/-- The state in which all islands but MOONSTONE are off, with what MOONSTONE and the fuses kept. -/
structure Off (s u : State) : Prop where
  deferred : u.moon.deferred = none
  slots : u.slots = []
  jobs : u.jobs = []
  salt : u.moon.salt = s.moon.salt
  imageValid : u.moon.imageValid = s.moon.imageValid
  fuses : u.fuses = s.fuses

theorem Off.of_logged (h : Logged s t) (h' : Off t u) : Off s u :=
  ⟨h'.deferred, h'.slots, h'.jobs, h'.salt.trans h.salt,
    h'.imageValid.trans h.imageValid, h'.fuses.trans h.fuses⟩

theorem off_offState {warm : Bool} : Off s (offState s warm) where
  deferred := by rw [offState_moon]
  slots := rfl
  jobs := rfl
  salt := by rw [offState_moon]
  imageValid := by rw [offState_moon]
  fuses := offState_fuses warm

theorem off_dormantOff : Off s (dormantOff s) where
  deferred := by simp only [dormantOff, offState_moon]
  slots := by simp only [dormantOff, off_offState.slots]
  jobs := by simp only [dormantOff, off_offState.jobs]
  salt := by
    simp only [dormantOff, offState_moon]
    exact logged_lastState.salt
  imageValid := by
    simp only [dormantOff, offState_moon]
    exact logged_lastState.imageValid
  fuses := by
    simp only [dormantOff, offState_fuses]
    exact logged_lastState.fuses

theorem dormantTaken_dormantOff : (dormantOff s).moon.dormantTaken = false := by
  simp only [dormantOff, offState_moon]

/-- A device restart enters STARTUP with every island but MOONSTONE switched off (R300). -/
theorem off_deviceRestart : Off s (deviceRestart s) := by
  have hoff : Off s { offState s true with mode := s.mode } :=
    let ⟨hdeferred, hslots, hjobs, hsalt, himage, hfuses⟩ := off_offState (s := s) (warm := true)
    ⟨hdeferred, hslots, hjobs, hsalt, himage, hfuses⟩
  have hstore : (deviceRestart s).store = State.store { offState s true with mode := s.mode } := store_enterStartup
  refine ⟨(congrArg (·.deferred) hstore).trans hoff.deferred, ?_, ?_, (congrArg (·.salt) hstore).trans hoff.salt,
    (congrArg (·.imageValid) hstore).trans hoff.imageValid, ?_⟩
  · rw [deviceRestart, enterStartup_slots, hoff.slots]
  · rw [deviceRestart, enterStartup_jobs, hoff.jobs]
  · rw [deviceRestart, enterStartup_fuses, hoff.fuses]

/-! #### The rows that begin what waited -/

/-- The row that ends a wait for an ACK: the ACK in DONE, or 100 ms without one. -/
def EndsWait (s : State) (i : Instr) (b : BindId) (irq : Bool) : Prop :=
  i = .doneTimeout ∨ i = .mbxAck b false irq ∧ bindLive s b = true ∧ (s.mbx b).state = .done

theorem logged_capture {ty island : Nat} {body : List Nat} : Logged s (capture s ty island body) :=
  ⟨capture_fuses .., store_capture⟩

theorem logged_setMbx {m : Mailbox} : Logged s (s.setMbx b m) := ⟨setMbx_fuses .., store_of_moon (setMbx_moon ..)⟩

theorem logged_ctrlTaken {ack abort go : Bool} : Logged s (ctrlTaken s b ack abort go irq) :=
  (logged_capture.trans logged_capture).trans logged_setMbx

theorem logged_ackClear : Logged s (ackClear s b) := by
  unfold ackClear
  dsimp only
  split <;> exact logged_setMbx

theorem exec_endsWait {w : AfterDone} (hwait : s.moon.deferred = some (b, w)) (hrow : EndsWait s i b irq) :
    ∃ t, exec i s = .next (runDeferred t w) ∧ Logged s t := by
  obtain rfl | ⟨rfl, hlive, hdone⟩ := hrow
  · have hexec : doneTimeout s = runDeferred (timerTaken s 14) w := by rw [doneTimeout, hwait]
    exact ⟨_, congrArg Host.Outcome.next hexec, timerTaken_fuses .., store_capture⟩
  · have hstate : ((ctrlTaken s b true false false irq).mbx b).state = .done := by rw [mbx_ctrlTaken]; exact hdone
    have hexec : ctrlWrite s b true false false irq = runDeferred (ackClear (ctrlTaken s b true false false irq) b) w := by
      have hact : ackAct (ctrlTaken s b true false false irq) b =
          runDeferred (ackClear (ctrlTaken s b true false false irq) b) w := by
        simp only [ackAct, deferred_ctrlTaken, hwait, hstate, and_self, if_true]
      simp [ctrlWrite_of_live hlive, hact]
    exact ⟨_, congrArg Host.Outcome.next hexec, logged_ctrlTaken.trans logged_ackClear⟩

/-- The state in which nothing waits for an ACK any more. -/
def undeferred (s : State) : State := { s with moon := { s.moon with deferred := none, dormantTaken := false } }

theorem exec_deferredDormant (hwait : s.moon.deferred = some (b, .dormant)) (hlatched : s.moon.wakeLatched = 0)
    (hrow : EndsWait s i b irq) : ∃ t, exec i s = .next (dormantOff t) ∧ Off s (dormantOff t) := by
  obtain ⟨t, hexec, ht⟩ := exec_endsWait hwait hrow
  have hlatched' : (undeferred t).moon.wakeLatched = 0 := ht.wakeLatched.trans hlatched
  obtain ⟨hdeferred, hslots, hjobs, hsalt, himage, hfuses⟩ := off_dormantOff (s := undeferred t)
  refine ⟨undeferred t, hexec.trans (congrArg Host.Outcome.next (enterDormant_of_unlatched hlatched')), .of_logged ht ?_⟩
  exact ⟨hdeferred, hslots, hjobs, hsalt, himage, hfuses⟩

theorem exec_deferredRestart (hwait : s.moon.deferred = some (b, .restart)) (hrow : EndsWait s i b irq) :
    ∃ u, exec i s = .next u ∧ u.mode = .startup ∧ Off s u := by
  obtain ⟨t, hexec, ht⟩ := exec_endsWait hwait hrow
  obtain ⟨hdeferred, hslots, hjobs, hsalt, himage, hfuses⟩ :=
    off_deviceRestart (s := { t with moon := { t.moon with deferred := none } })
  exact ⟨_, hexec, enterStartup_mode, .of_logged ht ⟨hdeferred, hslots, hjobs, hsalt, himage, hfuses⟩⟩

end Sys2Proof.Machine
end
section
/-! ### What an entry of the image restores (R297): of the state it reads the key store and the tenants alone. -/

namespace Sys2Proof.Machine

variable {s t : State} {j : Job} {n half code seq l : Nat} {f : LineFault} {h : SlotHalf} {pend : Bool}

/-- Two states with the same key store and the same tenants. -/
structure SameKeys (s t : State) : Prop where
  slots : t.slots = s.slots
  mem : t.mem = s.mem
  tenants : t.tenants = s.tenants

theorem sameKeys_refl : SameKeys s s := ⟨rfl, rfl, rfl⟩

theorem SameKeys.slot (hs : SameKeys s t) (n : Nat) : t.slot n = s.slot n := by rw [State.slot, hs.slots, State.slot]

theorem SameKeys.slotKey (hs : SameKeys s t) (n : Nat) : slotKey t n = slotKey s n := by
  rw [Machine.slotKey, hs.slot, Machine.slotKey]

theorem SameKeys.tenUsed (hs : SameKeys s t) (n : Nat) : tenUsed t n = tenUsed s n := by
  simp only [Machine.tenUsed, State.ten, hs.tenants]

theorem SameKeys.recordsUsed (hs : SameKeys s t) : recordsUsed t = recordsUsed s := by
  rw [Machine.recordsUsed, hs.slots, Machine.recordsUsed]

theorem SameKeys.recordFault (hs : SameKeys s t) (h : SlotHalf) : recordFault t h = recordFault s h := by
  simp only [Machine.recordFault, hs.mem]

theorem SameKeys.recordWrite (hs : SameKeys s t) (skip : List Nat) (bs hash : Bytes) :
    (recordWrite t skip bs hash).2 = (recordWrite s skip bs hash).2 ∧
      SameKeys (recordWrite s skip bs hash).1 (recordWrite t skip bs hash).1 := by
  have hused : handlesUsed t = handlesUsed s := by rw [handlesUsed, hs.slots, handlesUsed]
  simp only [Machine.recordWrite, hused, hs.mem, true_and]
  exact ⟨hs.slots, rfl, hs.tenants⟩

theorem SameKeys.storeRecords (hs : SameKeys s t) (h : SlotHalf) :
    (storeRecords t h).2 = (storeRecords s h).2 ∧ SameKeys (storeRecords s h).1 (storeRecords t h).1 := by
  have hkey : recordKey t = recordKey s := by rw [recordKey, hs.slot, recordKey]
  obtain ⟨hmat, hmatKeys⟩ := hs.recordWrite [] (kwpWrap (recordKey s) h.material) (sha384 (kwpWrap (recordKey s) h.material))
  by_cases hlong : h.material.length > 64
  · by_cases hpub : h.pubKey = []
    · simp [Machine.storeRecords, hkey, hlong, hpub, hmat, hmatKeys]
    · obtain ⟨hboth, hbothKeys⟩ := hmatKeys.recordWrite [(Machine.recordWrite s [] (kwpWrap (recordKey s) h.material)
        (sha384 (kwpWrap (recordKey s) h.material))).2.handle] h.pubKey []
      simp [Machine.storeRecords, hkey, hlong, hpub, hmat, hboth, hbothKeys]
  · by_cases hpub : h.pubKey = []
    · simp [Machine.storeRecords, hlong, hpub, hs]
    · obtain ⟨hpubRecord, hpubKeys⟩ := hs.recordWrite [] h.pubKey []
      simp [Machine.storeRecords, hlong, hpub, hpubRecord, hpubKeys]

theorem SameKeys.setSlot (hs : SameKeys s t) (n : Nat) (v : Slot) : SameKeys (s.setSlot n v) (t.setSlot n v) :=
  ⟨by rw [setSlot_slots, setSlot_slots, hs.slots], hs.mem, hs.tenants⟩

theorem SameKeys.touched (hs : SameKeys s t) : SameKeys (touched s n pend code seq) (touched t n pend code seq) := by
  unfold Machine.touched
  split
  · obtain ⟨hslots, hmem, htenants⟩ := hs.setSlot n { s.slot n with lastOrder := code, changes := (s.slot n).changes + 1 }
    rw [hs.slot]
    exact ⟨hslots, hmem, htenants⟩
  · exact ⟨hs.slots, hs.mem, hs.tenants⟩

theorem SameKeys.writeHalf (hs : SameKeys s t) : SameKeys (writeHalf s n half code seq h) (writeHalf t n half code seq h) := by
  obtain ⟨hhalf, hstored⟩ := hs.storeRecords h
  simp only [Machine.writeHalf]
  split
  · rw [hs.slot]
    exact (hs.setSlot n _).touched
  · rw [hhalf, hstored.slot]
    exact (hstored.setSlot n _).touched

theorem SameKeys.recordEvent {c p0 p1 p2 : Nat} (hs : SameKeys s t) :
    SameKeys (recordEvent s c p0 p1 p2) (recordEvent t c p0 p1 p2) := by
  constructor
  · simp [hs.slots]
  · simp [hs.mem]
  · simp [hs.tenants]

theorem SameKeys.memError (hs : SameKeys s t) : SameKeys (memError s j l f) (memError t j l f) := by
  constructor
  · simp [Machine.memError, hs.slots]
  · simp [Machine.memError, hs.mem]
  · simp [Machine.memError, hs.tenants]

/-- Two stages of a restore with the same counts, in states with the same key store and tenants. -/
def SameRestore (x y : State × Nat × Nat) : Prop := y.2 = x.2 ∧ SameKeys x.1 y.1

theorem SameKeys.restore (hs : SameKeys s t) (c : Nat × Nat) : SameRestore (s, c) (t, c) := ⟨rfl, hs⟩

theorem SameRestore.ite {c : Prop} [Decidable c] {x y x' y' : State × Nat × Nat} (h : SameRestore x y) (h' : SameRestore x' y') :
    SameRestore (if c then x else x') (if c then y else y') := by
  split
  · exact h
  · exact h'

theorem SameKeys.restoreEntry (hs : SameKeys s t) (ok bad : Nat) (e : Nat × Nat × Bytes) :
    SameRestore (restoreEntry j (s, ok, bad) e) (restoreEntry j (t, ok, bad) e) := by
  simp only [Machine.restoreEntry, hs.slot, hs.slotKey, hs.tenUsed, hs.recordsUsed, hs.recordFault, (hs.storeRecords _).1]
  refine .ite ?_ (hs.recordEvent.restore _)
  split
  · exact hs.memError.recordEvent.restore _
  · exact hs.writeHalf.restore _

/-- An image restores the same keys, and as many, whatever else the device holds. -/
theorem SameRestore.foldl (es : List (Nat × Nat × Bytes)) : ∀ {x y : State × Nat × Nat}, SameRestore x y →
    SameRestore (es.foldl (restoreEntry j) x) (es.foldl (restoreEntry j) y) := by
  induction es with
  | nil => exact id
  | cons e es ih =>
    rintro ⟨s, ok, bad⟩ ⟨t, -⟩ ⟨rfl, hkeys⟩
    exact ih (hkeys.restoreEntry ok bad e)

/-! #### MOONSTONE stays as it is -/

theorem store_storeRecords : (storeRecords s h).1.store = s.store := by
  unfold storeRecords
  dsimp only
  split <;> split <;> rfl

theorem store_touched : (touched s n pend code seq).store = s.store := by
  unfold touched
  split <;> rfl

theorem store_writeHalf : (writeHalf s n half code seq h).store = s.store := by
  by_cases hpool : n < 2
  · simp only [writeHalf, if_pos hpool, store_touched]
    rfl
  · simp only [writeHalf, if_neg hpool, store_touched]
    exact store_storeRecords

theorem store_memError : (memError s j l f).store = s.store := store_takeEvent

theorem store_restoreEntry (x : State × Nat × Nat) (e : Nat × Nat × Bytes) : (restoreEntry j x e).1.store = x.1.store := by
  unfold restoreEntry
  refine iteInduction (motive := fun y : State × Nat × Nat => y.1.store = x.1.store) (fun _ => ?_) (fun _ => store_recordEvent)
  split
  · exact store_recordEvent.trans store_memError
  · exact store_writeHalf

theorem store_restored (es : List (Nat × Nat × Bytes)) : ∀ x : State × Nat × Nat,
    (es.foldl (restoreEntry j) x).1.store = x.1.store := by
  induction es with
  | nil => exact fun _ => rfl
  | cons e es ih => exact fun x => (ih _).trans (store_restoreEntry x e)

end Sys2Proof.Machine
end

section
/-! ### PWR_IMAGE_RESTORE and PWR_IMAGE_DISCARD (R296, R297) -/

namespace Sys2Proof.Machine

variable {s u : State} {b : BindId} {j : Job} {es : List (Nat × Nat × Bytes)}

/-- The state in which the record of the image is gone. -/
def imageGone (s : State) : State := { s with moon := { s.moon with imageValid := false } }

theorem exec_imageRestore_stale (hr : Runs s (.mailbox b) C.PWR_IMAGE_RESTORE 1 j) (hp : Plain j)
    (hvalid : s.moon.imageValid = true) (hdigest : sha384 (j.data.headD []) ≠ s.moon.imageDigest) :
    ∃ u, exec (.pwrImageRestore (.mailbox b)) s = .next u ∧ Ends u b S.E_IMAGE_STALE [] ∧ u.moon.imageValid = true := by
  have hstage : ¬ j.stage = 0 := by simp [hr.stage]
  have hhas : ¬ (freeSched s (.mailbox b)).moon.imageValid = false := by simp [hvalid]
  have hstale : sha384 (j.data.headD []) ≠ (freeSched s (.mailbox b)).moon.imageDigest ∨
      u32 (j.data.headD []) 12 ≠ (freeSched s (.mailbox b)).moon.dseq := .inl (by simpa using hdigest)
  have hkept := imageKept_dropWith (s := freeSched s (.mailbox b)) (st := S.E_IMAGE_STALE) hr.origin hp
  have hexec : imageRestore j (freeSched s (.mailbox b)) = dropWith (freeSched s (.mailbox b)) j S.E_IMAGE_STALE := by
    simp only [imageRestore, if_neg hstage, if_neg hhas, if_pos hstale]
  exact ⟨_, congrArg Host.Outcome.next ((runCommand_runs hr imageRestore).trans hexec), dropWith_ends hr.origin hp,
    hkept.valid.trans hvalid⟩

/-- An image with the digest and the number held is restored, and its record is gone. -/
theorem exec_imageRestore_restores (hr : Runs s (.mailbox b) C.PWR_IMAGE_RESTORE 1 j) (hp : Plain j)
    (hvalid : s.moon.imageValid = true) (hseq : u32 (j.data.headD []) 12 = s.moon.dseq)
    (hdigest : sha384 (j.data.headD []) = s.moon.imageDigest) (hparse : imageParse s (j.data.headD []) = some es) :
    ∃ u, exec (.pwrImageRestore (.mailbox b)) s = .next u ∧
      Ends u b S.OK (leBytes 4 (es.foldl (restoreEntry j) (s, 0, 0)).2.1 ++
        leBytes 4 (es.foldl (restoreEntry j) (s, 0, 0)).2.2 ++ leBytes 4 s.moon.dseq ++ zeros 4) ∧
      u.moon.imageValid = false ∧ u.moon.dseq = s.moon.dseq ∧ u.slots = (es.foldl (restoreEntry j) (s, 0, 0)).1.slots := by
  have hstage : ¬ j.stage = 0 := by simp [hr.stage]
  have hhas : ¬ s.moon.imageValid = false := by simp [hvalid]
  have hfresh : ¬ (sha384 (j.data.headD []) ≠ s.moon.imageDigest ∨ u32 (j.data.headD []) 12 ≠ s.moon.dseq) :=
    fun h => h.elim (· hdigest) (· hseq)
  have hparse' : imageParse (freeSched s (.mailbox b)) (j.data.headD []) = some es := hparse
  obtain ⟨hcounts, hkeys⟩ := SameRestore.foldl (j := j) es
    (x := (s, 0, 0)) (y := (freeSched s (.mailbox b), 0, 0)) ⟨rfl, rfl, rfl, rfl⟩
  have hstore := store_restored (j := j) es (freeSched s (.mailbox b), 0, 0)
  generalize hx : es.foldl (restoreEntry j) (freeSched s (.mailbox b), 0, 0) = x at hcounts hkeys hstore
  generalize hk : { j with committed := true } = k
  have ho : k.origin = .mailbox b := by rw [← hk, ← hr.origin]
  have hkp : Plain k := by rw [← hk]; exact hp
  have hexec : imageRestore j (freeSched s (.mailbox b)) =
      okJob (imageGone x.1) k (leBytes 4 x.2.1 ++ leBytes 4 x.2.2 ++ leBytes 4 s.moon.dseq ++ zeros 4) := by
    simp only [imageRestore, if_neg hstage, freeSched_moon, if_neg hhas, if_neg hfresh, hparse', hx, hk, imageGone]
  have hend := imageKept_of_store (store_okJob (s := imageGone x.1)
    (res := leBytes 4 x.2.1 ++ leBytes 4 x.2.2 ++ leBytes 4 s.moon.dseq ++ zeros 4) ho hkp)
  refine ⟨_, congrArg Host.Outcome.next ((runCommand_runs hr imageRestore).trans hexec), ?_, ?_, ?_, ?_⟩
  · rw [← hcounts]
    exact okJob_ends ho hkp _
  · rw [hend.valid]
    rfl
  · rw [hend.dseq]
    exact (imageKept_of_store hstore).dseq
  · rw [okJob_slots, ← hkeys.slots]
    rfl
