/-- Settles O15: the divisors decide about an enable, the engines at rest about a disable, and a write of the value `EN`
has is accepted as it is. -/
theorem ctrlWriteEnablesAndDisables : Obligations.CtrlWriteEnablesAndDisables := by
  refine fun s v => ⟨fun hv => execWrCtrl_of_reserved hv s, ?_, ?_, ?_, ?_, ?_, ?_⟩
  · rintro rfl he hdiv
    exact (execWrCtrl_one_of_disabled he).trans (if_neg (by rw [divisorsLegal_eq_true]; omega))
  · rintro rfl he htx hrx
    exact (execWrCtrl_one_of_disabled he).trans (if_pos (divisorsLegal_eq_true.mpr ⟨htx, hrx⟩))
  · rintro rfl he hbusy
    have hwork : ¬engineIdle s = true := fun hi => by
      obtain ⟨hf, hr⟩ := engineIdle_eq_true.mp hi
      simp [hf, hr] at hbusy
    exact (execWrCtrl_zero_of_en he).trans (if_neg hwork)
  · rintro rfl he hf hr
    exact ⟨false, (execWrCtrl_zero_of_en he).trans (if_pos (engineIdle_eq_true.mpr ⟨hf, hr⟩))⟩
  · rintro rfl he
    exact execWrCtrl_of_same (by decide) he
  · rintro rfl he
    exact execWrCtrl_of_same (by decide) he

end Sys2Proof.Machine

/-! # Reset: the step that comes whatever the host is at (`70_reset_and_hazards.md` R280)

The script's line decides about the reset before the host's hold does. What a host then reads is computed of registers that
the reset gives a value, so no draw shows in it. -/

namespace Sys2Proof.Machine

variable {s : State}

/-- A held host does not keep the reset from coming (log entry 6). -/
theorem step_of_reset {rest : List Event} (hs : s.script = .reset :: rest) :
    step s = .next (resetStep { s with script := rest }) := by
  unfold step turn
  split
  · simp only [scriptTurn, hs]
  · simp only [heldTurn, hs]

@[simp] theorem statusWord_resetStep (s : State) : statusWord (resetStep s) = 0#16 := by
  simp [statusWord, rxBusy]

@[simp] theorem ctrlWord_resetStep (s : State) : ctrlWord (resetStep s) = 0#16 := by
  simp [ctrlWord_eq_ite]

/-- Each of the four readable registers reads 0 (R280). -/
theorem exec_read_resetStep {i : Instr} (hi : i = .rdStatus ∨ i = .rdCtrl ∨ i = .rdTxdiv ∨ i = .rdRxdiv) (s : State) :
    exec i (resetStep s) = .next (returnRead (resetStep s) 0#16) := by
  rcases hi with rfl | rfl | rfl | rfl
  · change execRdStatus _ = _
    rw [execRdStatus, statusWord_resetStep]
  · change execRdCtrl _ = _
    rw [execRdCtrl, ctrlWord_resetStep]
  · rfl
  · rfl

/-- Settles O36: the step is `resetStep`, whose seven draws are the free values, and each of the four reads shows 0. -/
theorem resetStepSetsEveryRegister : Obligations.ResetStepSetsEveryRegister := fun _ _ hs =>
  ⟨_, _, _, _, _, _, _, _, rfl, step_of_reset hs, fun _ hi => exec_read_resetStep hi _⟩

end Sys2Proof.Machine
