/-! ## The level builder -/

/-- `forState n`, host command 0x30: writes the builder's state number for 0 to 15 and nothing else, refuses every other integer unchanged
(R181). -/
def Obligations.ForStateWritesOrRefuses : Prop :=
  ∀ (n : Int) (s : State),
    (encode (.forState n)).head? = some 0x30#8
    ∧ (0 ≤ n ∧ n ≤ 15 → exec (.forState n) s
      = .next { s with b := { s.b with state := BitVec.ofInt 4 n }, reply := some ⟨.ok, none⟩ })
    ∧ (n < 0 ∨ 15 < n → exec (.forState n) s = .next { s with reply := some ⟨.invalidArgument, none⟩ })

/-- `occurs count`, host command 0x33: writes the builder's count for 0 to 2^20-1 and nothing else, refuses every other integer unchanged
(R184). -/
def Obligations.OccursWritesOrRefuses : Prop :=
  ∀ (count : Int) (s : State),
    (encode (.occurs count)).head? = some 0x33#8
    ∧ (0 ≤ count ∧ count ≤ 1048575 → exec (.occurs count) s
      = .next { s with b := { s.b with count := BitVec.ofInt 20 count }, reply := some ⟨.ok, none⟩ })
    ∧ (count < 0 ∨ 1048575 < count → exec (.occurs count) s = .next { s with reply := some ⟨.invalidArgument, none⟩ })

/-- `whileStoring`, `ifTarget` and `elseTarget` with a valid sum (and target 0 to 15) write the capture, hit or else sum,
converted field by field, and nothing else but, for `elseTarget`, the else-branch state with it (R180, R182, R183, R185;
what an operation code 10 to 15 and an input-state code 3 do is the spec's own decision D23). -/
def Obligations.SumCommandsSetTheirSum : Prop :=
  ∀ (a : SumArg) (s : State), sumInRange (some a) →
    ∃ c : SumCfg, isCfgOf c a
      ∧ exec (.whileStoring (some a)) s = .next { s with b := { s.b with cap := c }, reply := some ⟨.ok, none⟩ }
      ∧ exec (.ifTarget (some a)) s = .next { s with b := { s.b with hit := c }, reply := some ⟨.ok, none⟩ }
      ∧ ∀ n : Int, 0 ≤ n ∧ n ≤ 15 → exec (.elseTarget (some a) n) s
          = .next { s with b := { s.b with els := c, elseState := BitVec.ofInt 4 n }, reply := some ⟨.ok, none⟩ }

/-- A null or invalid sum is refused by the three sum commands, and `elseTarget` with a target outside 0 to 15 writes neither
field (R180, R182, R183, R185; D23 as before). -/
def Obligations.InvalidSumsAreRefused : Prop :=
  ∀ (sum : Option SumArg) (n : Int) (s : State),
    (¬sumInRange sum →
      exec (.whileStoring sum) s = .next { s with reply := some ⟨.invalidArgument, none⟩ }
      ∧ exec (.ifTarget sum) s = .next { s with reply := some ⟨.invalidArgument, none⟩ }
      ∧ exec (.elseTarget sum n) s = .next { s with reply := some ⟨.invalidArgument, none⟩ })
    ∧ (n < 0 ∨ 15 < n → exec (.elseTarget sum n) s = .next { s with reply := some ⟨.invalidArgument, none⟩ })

◆ ◆ ◆ ◆ ◆ ◆ ◆

● **Exercise brief**: How many of the lines above include "Plain"? Only the number should be given.

● **Answer section**: 3